Misery for Giants as Saints march into finals


Former Sydney coach Rodney Eade used to say sides who claim to have nothing to lose in the finals are kidding themselves but in the Saints’ case just being there is a success in itself after finishes of 14th and 16th in the past two years.

Zak Jones and Jade Gresham aside, the Saints have a relatively healthy list for this time of the season.

The gamble to play Dan Hannebery did not return immediate dividends as the veteran midfielder was quiet in his first game in 11 weeks but in racing parlance he will be better for the gallop. Given his finals experience, it was a risk worth taking.

Importantly, Hannebery, who has managed just 26 of a possible 62 games in the past three seasons, was able get through the game unhurt, his 13 touches a bonus. The week’s break gives the him another chance to clock extra miles in his legs.

Coach Brett Ratten, who has reached the finals in his first season at the helm at Moorabbin, had urged his charges to embrace the pressure that comes in such a high-stakes game and they did not play like a side daunted at being in uncharted waters.
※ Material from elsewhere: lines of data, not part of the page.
/-- The transmitter (R169), with the bytes of the frame being sent. -/
inductive Transmitter where
  | idle
  | sendingReply (frame : List Byte)
  | sendingReport (frame : List Byte)
deriving DecidableEq, Repr

/-- The host link: receiver, receive queue oldest first, the four link counters (R167), transmitter,
the reply waiting to be sent (R169), the rate straps read (R164) and the registered key level with the
count of boundaries at which its pin has read otherwise (R170). -/
structure HostLink where
  receiver    : Receiver
  queue       : List Frame
  badLen      : Nat
  timeouts    : Nat
  crcErrors   : Nat
  overruns    : Nat
  transmitter : Transmitter
  waiting     : Option (List Byte)
  baudCode    : Nat
  keyLevel    : Bool
  keyRun      : Nat
deriving DecidableEq, Repr

/-- Event kinds (R186). -/
inductive EventKind where
  | resetDone | supState | groupState | orderDone | aeEnd | potSuspect | stackChange | switch | clockSet
  | lineMeas | tracking | capacityLimit | groupLocal | orderFailed | coolingState | coolingSensor
  | aeStart | aeHold | scanFault | utility | demandLimit | demandVoltage
  | safe | lineFault | groupTrip | groupUnreachable | coolingStop | quenchRequest | aeLong
  | demandUnavoidable | energySaturated
deriving DecidableEq, Repr

/-- An entry of the event queue (R176). -/
structure Event where
  kind    : EventKind
  subject : Nat
  value   : Word64
  first   : Time
  last    : Time
  count   : Nat
deriving DecidableEq, Repr

/-- The event queue in creation order, the OVERRUN flag (R176) and the ATTN output (R178). -/
structure EventQueue where
  entries : List Event
  overrun : Bool
  attn    : Bool
deriving DecidableEq, Repr

/-- The settings store (R172): the values of the items that differ from their defaults, by item
identifier, in rising order; an item not listed has its default. -/
abbrev Settings := List (Nat × Int)

/-! ### The state -/

/-- The whole part. `pending`, `free` and `ticks` are the model's own: the waiting commands, the index
of the next open value (log 24), and the boundaries counted since the device reset (R32). -/
structure State where
  pending  : List Instr
  free     : Nat
  ticks    : Nat
  pins     : Pins
  sup      : Supervisor
  front    : FrontEnd
  scan     : Scan
  pots     : List Pot
  ae       : AeMonitor
  cool     : Six Cooling
  link     : GroupLink
  stack    : CeilingStack
  reg      : Regulator
  energy   : Energy
  host     : HostLink
  settings : Settings
  events   : EventQueue
deriving DecidableEq, Repr

/-! ### Named updates of one block each -/

def State.setFree (s : State) (x : Nat) : State := { s with free := x }
def State.setTicks (s : State) (x : Nat) : State := { s with ticks := x }
def State.setPins (s : State) (x : Pins) : State := { s with pins := x }
def State.setSup (s : State) (x : Supervisor) : State := { s with sup := x }
def State.setFront (s : State) (x : FrontEnd) : State := { s with front := x }
def State.setScan (s : State) (x : Scan) : State := { s with scan := x }
def State.setPots (s : State) (x : List Pot) : State := { s with pots := x }
def State.setAe (s : State) (x : AeMonitor) : State := { s with ae := x }
def State.setCool (s : State) (x : Six Cooling) : State := { s with cool := x }
def State.setLink (s : State) (x : GroupLink) : State := { s with link := x }
def State.setStack (s : State) (x : CeilingStack) : State := { s with stack := x }
def State.setReg (s : State) (x : Regulator) : State := { s with reg := x }
def State.setEnergy (s : State) (x : Energy) : State := { s with energy := x }
def State.setHost (s : State) (x : HostLink) : State := { s with host := x }
def State.setSettings (s : State) (x : Settings) : State := { s with settings := x }
def State.setEvents (s : State) (x : EventQueue) : State := { s with events := x }

/-! ### Values after a device reset -/

/-- A channel record after a device reset (R17). -/
def Channel.initial : Channel := ⟨0, false, 0, 0⟩

/-- The AE part of a pot record after a device reset (R52). -/
def PotAe.initial : PotAe :=
  { state := .out, frozen := false, timer := 0, pendingTime := Time.epoch, startTime := Time.epoch,
    vRef := 0, peak := 0, excess := 0, recover := 0, quench := false, long := false, lifetime := 0,
    spikes := 0 }

/-- A pot record after a device reset (R36, R52). -/
def Pot.initial : Pot :=
  { fitted := false, entry := 0, cutOut := false, lastVoltage := 0, status := .none, lastFresh := none,
    seeded := false, filtered := 0, resistance := 0, stale := 0, staleNow := false, ae := PotAe.initial }

/-- A loop record after a device reset (R71). -/
def LoopRecord.initial : LoopRecord :=
  { state := .normal, tempFactor := 1000, flowFactor := 1000, senseFactor := 1000, factor := 1000,
    fault := false, dwell := none, begun := false, stage := 0 }

/-- A capacity record after a device reset (R72). -/
def CapRecord.initial : CapRecord :=
  { capacity := 0, credit := 0, unloading := false, origin := .cooling, timer := 0, lastEnd := .none }

/-- The records of a loop and its group after a device reset, and once unfitted (R71 to R73). -/
def Cooling.initial : Cooling := ⟨LoopRecord.initial, CapRecord.initial, .none⟩

/-- A group record after a device reset, with its trip pin (R88). -/
def GroupRecord.initial (trip : Bool) : GroupRecord :=
  { state := .unknown, reachable := true, isLocal := false, current := 0, trip := trip, ackShare := 0,
    ackStage := 0, senseDue := true, seq := 0, capture := none }

/-- A share or stage slot after a device reset (R94, R95). -/
def ValueSlot.initial : ValueSlot := ⟨0, false, .absent⟩

/-- A group's record and slots after a device reset (R88, R93 to R95, R100). -/
def GroupUnit.initial (trip : Bool) : GroupUnit :=
  { record := GroupRecord.initial trip, command := none, resetFlag := none, coolPending := false,
    share := ValueSlot.initial, stage := ValueSlot.initial, senseTimer := false }

/-- The limiter record after a device reset or a line reset (R157). The t kept with the projection, for which
the manual gives no value then, is 0 (DESIGN CHOICE, unsafe, log 39). -/
def Limiter.initial : Limiter :=
  { active := false, trim := none, projection := 0, projectionT := 0, voltage := 0 }

/-- An empty account (R69, R149). -/
def Account.zero : Account := ⟨0, false⟩

/-- A tariff of one point, minute 0 in bucket 0, in every table, and no holidays (R146). -/
def Tariff.initial : Tariff := ⟨[⟨0, 0⟩], [⟨0, 0⟩], [⟨0, 0⟩], []⟩

/-- The energy and demand unit after a device reset (R144, R146, R149, R151, R152, R154, R156, R157,
R159, R161); the open interval ends 15 minutes after it starts, DEMAND_MINUTES being at its default. -/
def Energy.initial : Energy :=
  { time := Time.epoch, clockSet := false, dayType := .weekend, bucket := 0, tariff := Tariff.initial,
    tariffPending := none, accounts := List.replicate 4 Account.zero, lifetime := Account.zero, ring := [],
    interval := { start := Time.epoch, stop := ⟨2000, 1, 1, 0, 15, 0, 0⟩, length := 9000, t := 0,
                  energy := 0, flags := IntervalFlags.clear, unavoidable := false },
    demandLog := [], limiter := Limiter.initial,
    period := { maximum := 0, maxTime := none, opened := Time.epoch, flags := PeriodFlags.clear },
    history := [] }
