-- ==== Sys2Proof/Machine/Slots.lean ====
section
/-! DEFINITION. The command slots of the group link (chapter 6): completion of a command and what waits
behind it, cooling stops, and the release of a STOP that waited for an unloading. -/

namespace Sys2Proof.Machine

/-- Outcomes of a command (R106). -/
inductive Completion where
  | done | rejected | busyTimeout | lost | superseded | withdrawn
deriving DecidableEq, Repr

/-- Codes of the outcomes (R186). -/
def Completion.code : Completion → Nat
  | .done => 0 | .rejected => 1 | .busyTimeout => 2 | .lost => 3 | .superseded => 4 | .withdrawn => 5

/-- A command as it enters a slot, WAITING (R96). -/
def Command.fresh (kind : CmdKind) (origin : Origin) (sendable : Bool) : Command :=
  { kind := kind, origin := origin, state := .waiting, seq := 0, firstSent := none, sendable := sendable }

/-- The event of a completion (R106): none for a command of origin COOLING that completes DONE. -/
def State.postCompletion (s : State) (g : Group) (c : Command) (o : Completion) (status : Nat) : State :=
  if o = .done ∧ c.origin = .cooling then s
  else
    s.post (if o = .done then .orderDone else .orderFailed) g.num
      [beBytes 1 c.origin.code, beBytes 1 c.origin.tag, beBytes 1 c.kind.orderCode, beBytes 1 c.seq,
       beBytes 1 o.code, beBytes 1 status]

/-- Whether a cooling stop is wanted of a group in this reported state (R78, R98). -/
def GroupState.stoppable : GroupState → Bool
  | .starting | .running | .unknown => true
  | .stopped | .stopping | .tripped => false

/-- A cooling STOP entered in an empty slot: WAITING_UNLOAD while the group is unloading, SENDABLE
otherwise (R98). -/
def State.enterCoolingStop (s : State) (g : Group) : State :=
  s.setUnit g { s.unit g with command := some (.fresh .stop .cooling (!(s.coolOf g).cap.unloading)) }

/-- What waits behind a command that has left the slot of `g` (R106, R98). -/
def State.resolveSlot (s : State) (g : Group) : State :=
  let u := s.unit g
  match u.resetFlag with
  | some o => s.setUnit g { u with command := some (.fresh .groupReset o true), resetFlag := none }
  | none =>
    if u.coolPending then
      let s1 := s.setUnit g { u with coolPending := false }
      if u.record.state.stoppable then s1.enterCoolingStop g else s1
    else s

/-- The command in the slot of `g` completes (R106). -/
def State.complete (s : State) (g : Group) (o : Completion) (status : Nat) : State :=
  match (s.unit g).command with
  | some c =>
    let s1 := s.setUnit g { s.unit g with command := none }
    (s1.postCompletion g c o status).resolveSlot g
  | none => s

/-- A cooling STOP handed over by the Cooling and Capacity Unit (R98). Where two rows of the table of R98
apply, a STOP not SENT comes first and the reset flag second (DESIGN CHOICE, log 9). A cooling stop pending mark
that stands while a command is replaced is kept (DESIGN CHOICE, log 9). -/
def State.placeCoolingStop (s : State) (g : Group) : State :=
  let u := s.unit g
  let defer := s.setUnit g { u with coolPending := true }
  match u.command with
  | none => if u.resetFlag.isSome then defer else s.enterCoolingStop g
  | some c =>
    if c.state = .sent then defer
    else if c.kind = .stop then s
    else if u.resetFlag.isSome then defer
    else if c.kind = .groupReset then defer
    else (s.postCompletion g c .superseded 0).enterCoolingStop g

/-- The STOP standing in WAITING_UNLOAD in the slot of `g` made SENDABLE (R97). -/
def State.releaseStop (s : State) (g : Group) : State :=
  let u := s.unit g
  match u.command with
  | some c => if c.kind = .stop then s.setUnit g { u with command := some { c with sendable := true } } else s
  | none => s

/-- A GROUP_RESET of the line computer taken into the slots (R96). A command that it supersedes completes
SUPERSEDED, and so does a GROUP_RESET that stood in the reset flag (DESIGN CHOICE, log 8). A cooling stop
pending mark that stands is kept: the slot does not become empty (DESIGN CHOICE, log 8). -/
def State.takeGroupReset (s : State) (g : Group) (o : Origin) : State :=
  let u := s.unit g
  let dropFlag := fun (s : State) =>
    match u.resetFlag with
    | some o' => s.postCompletion g (.fresh .groupReset o' true) .superseded 0
    | none => s
  match u.command with
  | none => s.setUnit g { u with command := some (.fresh .groupReset o true) }
  | some c =>
    if c.state = .sent then (dropFlag s).setUnit g { u with resetFlag := some o }
    else
      (dropFlag (s.postCompletion g c .superseded 0)).setUnit g
        { u with command := some (.fresh .groupReset o true), resetFlag := none }

/-- A START not in flight withdrawn at entry to SAFE (R107). -/
def State.withdrawStart (s : State) (g : Group) : State :=
  match (s.unit g).command with
  | some c => if c.kind = .start ∧ c.state ≠ .sent then s.complete g .withdrawn 0 else s
  | none => s

end Sys2Proof.Machine
end

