/-- A backoff deadline passes (R104). -/
def State.backoffPass (s : State) (g : Group) (slot : LinkSlot) : State :=
  let u := s.unit g
  match slot with
  | .command => s.setUnit g { u with command := u.command.map Command.passDeadline }
  | .share => s.setUnit g { u with share := { u.share with deadline := u.share.deadline.pass } }
  | .stage => s.setUnit g { u with stage := { u.stage with deadline := u.stage.deadline.pass } }

/-- The sense timer of a group expires (R100). -/
def State.senseExpiry (s : State) (g : Group) : State :=
  let u := s.unit g
  if s.fitted g && u.senseTimer then
    s.setUnit g { u with record := { u.record with senseDue := true }, senseTimer := false }
  else s

/-- A trip input registers a new level (R90). -/
def State.tripEvent (s : State) (g : Group) (level : Bool) : State :=
  let r := (s.unit g).record
  if level = r.trip then s
  else
    let before := s.carriage
    let s1 := (s.setRecord g { r with trip := level }).setPins
      { s.pins with trip := s.pins.trip.set g level }
    if s1.fitted g then
      let s2 := s1.post .groupTrip g.num [beBytes 1 1, flagByte level]
      (s2.when level fun s => s.endUnload g .trip).notice before true
    else s1

/-! ### The line computer's group orders (R96, R97) -/

/-- A STOP of the line computer taken into the empty slot, but for the out-of-turn cycle (R97). -/
def State.takeStop (s : State) (g : Group) (o : Origin) : State :=
  let alloc := s.allocatable g
  let s1 := s.setUnit g { s.unit g with command := some (.fresh .stop o (!alloc)) }
  s1.when alloc fun s => s.beginUnload g .linkRequest

/-- An order of the line computer that has passed its tests taken into the slots (R96). -/
def State.takeOrder (s : State) (g : Group) (kind : CmdKind) (o : Origin) : State :=
  match kind with
  | .start => s.setUnit g { s.unit g with command := some (.fresh .start o true) }
  | .resetTrip => s.setUnit g { s.unit g with command := some (.fresh .resetTrip o true) }
  | .capture => s.setUnit g { s.unit g with command := some (.fresh .capture o true) }
  | .stop => s.withUnloadCycle (fun s => s.takeStop g o) id
  | .groupReset => s.takeGroupReset g o

/-- The tests of a GROUP_ORDER, and its reply (R96). -/
def State.groupOrder (s : State) (num : Nat) (kind : CmdKind) (tag : Byte) (eng : Bool) : Reply × State :=
  match groupOfNum? num with
  | none => (Reply.bare .noSuch, s)
  | some g =>
    if !s.fitted g then (Reply.bare .noSuch, s)
    else if kind ≠ .capture ∧ !eng then (Reply.bare .notPermitted, s)
    else if s.sup.state = .safe ∧ (kind = .start ∨ kind = .stop) then (Reply.bare .wrongState, s)
    else if (s.unit g).command.isSome ∧ kind ≠ .groupReset then (Reply.bare .busy, s)
    else (⟨.queued, beBytes 1 num ++ beBytes 1 kind.code⟩, s.takeOrder g kind (.linkRequest tag))

/-- Whether a frame is a GROUP_ORDER of kind `kind`. A GROUP_ORDER that names no kind, its length or its
kind code being wrong, is one of each (DESIGN CHOICE, log 21). -/
def Frame.isGroupOrder (f : Frame) (kind : CmdKind) : Bool :=
  f.isKind .groupOrder &&
    (!RequestKind.groupOrder.lengthOk f.payload
      || match CmdKind.ofCode? (field f.payload 1 1) with
         | some k => k == kind
         | none => true)

/-- The taking of a GROUP_ORDER of kind `kind` (R96, R168). -/
def State.serveGroupOrder (s : State) (kind : CmdKind) : State :=
  s.takeRequest (·.isGroupOrder kind) fun f eng s =>
    RequestKind.groupOrder.handle (fun payload eng s =>
      match CmdKind.ofCode? (field payload 1 1) with
      | some k => s.groupOrder (field payload 0 1) k f.tag eng
      | none => (Reply.bare .badValue, s)) f eng s

/-! ### GET_GROUP (R31, R87, R111) -/

/-- The channel records of a group. -/
def State.groupChannels (s : State) (g : Group) : List Byte :=
  (s.chan (gcChan g)).bytes ++ (s.chan (tiChan g)).bytes ++ (s.chan (toChan g)).bytes
    ++ (s.chan (flChan g)).bytes

/-- The frozen current as GET_GROUP carries it: four open bytes for a group that is not frozen, for which
the manual gives none (log 13). -/
def State.frozenBytes (s : State) (g : Group) : List Byte × State :=
  if s.frozen g then (beBytes 4 (s.frozenCurrent g), s) else s.openBytes 4

/-- The reply body of GET_GROUP, `frozenCur` being the frozen current (R111, R182). The group's phase, which the
group record also shows (R88) and to which R111 gives no place, stands as one byte after the order sequence and
before G_FITTED (DESIGN CHOICE, unsafe, log 11). -/
def State.groupBody (s : State) (g : Group) (frozenCur : List Byte) : List Byte :=
  let u := s.unit g
  let c := s.coolOf g
  u.record.bytes ++ flagByte c.cap.unloading ++ beSigned 4 (s.cfg (.group g .fitted))
    ++ flagByte (s.allocatable g) ++ flagByte (s.frozen g) ++ frozenCur
    ++ commandBytes u.command ++ resetFlagBytes u.resetFlag ++ flagByte u.coolPending
    ++ u.share.bytes 4 ++ u.stage.bytes 1 ++ captureBytes u.record.capture
    ++ c.loop.bytes ++ c.cap.bytes ++ beBytes 4 (s.effective g) ++ s.groupChannels g

/-- GET_GROUP (R111). -/
def State.getGroup (s : State) (payload : List Byte) : Reply × State :=
  match groupOfNum? (field payload 0 1) with
  | none => (Reply.bare .noSuch, s)
  | some g =>
    let frozenCur := s.frozenBytes g
    (⟨.ok, s.groupBody g frozenCur.1⟩, frozenCur.2)

/-! ### Line reset and fitting (R109, R110) -/

/-- A slot whose desired value is set to the acknowledged one (R109). -/
def ValueSlot.settle (ack : Nat) : ValueSlot := ⟨ack, false, .absent⟩

/-- The unit of a group at a line reset: steps 2 to 4 of R109. -/
def GroupUnit.lineReset (u : GroupUnit) : GroupUnit :=
  { u with record := { u.record with state := .unknown, capture := none, senseDue := true },
           command := none, resetFlag := none, coolPending := false,
           share := .settle u.record.ackShare, stage := .settle u.record.ackStage }

/-- The link when an order in flight is discarded: its window is kept open (R109 step 1). -/
def Bus.discard : Bus → Bus
  | .idle => .idle
  | .awaiting _ => .draining
  | .draining => .draining

/-- The controller's part in a line reset (R109). -/
def State.linkLineReset (s : State) : State :=
  let before := s.carriage
  let s1 := s.setLink { s.link with
    units := Six.ofFn fun g => (s.unit g).lineReset, bus := s.link.bus.discard }
  s1.notice before false

/-- The unit of a group that is unfitted (R110): as at a line reset, and then the record back to its
device-reset values, apart from the trip input and the order sequence; its sense timer does not run
(R100). -/
def GroupUnit.unfit (u : GroupUnit) : GroupUnit :=
  { u.lineReset with record := { GroupRecord.initial u.record.trip with seq := u.record.seq },
                     senseTimer := false }

/-- The link when an order in flight to `g` is discarded (R110). -/
def Bus.discardTo (b : Bus) (g : Group) : Bus :=
  match b with
  | .awaiting o => if o.group = g then .draining else b
  | .idle => b
  | .draining => b

/-- G_FITTED of a group written from 1 to 0 or from 0 to 1 (R73, R100, R110); `before` shows the groups
before the write. -/
def State.fitChange (s : State) (g : Group) (on : Bool) (before : Carriage) : State :=
  let u := s.unit g
  if on then
    (s.setUnit g { u with record := { u.record with senseDue := true } }).notice before false
  else
    let s1 := s.setUnit g u.unfit
    let s2 := s1.setLink { s1.link with bus := s1.link.bus.discardTo g }
    (s2.unfitCooling g).notice before false

end Sys2Proof.Machine
end

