-- ==== Sys2Proof/Machine/GroupCommands.lean ====
section
/-! DEFINITION. The meanings of the commands of the rectifier group link and of the loops:
one definition for each row of the table. -/

namespace Sys2Proof.Machine

/-- GROUP_ORDER with kind START (R96). -/
def execGroupOrderStart (s : State) : Host.Outcome State Fault Refusal := .next (s.serveGroupOrder .start)

/-- GROUP_ORDER with kind STOP (R96, R97). -/
def execGroupOrderStop (s : State) : Host.Outcome State Fault Refusal := .next (s.serveGroupOrder .stop)

/-- GROUP_ORDER with kind RESET_TRIP (R96). -/
def execGroupOrderResetTrip (s : State) : Host.Outcome State Fault Refusal :=
  .next (s.serveGroupOrder .resetTrip)

/-- GROUP_ORDER with kind CAPTURE (R96). -/
def execGroupOrderCapture (s : State) : Host.Outcome State Fault Refusal :=
  .next (s.serveGroupOrder .capture)

/-- GROUP_ORDER with kind GROUP_RESET (R96). -/
def execGroupOrderGroupReset (s : State) : Host.Outcome State Fault Refusal :=
  .next (s.serveGroupOrder .groupReset)

/-- GET_GROUP (R111). -/
def execGetGroup (s : State) : Host.Outcome State Fault Refusal :=
  .next (s.serve .getGroup fun p _ s => s.getGroup p)

/-- ORDER_SEND (R99). -/
def execOrderSend (s : State) : Host.Outcome State Fault Refusal := .next (s.orderSend)

/-- GROUP_REPLY (R101 to R104): a frame is received on the group link. -/
def execGroupReply (bytes : List Byte) (s : State) : Host.Outcome State Fault Refusal :=
  .next (s.groupReply bytes)

/-- REPLY_WINDOW_EXPIRY (R105, R109). -/
def execReplyWindowExpiry (s : State) : Host.Outcome State Fault Refusal := .next (s.windowExpiry)

/-- BACKOFF_DEADLINE (R104). -/
def execBackoffDeadline (g : Group) (slot : LinkSlot) (s : State) : Host.Outcome State Fault Refusal :=
  .next (s.backoffPass g slot)

/-- SENSE_TIMER_EXPIRY (R100): the running sense timer of a group expires. -/
def execSenseTimerExpiry (g : Group) (s : State) : Host.Outcome State Fault Refusal :=
  .next (s.senseExpiry g)

/-- TRIP_INPUT_EVENT (R90): a change of the registered trip input to `level`. -/
def execTripInputEvent (g : Group) (level : Bool) (s : State) : Host.Outcome State Fault Refusal :=
  .next (s.tripEvent g level)

/-- COOLING_SENSOR (R75): a change of the sensor fault field that the invalid runs call for. -/
def execCoolingSensor (g : Group) (s : State) : Host.Outcome State Fault Refusal := .next (s.sensorChange g)

/-- COOLING_STOP (R78): a cooling stop that the critical dwell calls for. -/
def execCoolingStop (g : Group) (s : State) : Host.Outcome State Fault Refusal := .next (s.coolingStop g)

/-- UNLOAD_TIME_END (R84): the end by TIME that the unload timer calls for. -/
def execUnloadTimeEnd (g : Group) (s : State) : Host.Outcome State Fault Refusal :=
  .next (s.unloadTimeEnd g)

end Sys2Proof.Machine
end

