-- ==== Sys2Proof/Machine/SupervisorCommands.lean ====
section
/-! DEFINITION. The meanings of the commands of the line supervisor and the line regulator:
one definition for each row of the table. -/

namespace Sys2Proof.Machine

/-- RUN (R4). -/
def execRun (s : State) : Host.Outcome State Fault Refusal := .next (s.serve .run fun _ _ s => s.runRequest)

/-- HOLD (R8). -/
def execHold (s : State) : Host.Outcome State Fault Refusal :=
  .next (s.serve .hold fun _ _ s => s.holdRequest)

/-- RELEASE (R9). -/
def execRelease (s : State) : Host.Outcome State Fault Refusal :=
  .next (s.serve .release fun _ _ s => s.releaseRequest)

/-- SAFE_INPUT_EVENT (R3, R12): a change of the registered SAFE level to `level`, once the pin has read it at two
boundaries in a row. -/
def execSafeInputEvent (level : Bool) (s : State) : Host.Outcome State Fault Refusal :=
  .next (if s.safeDue level then s.registerSafe level else s)

/-- GROUP_LOSS_TIMEOUT (R13): the running group loss timer has run 5.0 s. -/
def execGroupLossTimeout (s : State) : Host.Outcome State Fault Refusal := .next (s.lossTimeout)

/-- PERIODIC_CYCLE (R129, R131): the running cycle timer expires. -/
def execPeriodicCycle (apart : Bool) (s : State) : Host.Outcome State Fault Refusal :=
  .next (if s.reg.cycleTimer then s.cycle true apart else s)

/-- TRACKING (R141): a count of periodic cycles that has reached 10 changes the flag. -/
def execTracking (s : State) : Host.Outcome State Fault Refusal := .next (s.evalTracking)

end Sys2Proof.Machine
end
In slippery conditions, the Saints were more efficient in their ball movement, and their team defence held strong despite 46 fewer possessions.

Whereas the Giants were forced to chip the ball from one wing to the other to find a way forward, the Saints had more success picking the holes left open.

Against a defence missing Phil Davis and Aidan Corr, Rowan Marshall and Max King often found themselves in dangerous positions. Josh Battle’s influence on the game was better reflected in not how many times he won the ball but how rarely it was in the hands of his opponent Nick Haynes.

The Giants needed to win and have other results fall their way to make a fifth straight finals series but could not honour their side of the bargain.

They were held goalless after half-time in a miserable finish to a campaign which started with such high hopes in March but never gained any momentum after the onset of the pandemic.

Wins over Geelong, Richmond and Collingwood showed their best was worthy to be discussed as a premiership contender but losses to Adelaide (18th), North Melbourne (17th) and Sydney (15th) exposed a soft underbelly.

Controversially dumped last week, Stephen Coniglio played like a man with a point to prove but only rarely was he able to cut through like he has in previous seasons. The same could be said for Lachie Whitfield and Josh Kelly, both among the leading possession-getters.

Their midfield was again well beaten, destroyed at the clearances – an area which has been their strength.

Despite controlling large periods of the first half, the Giants were brought undone by poor kicking for goal.

Jeremy Cameron again had little impact, though was part of a forward line on starvation rations after half-time.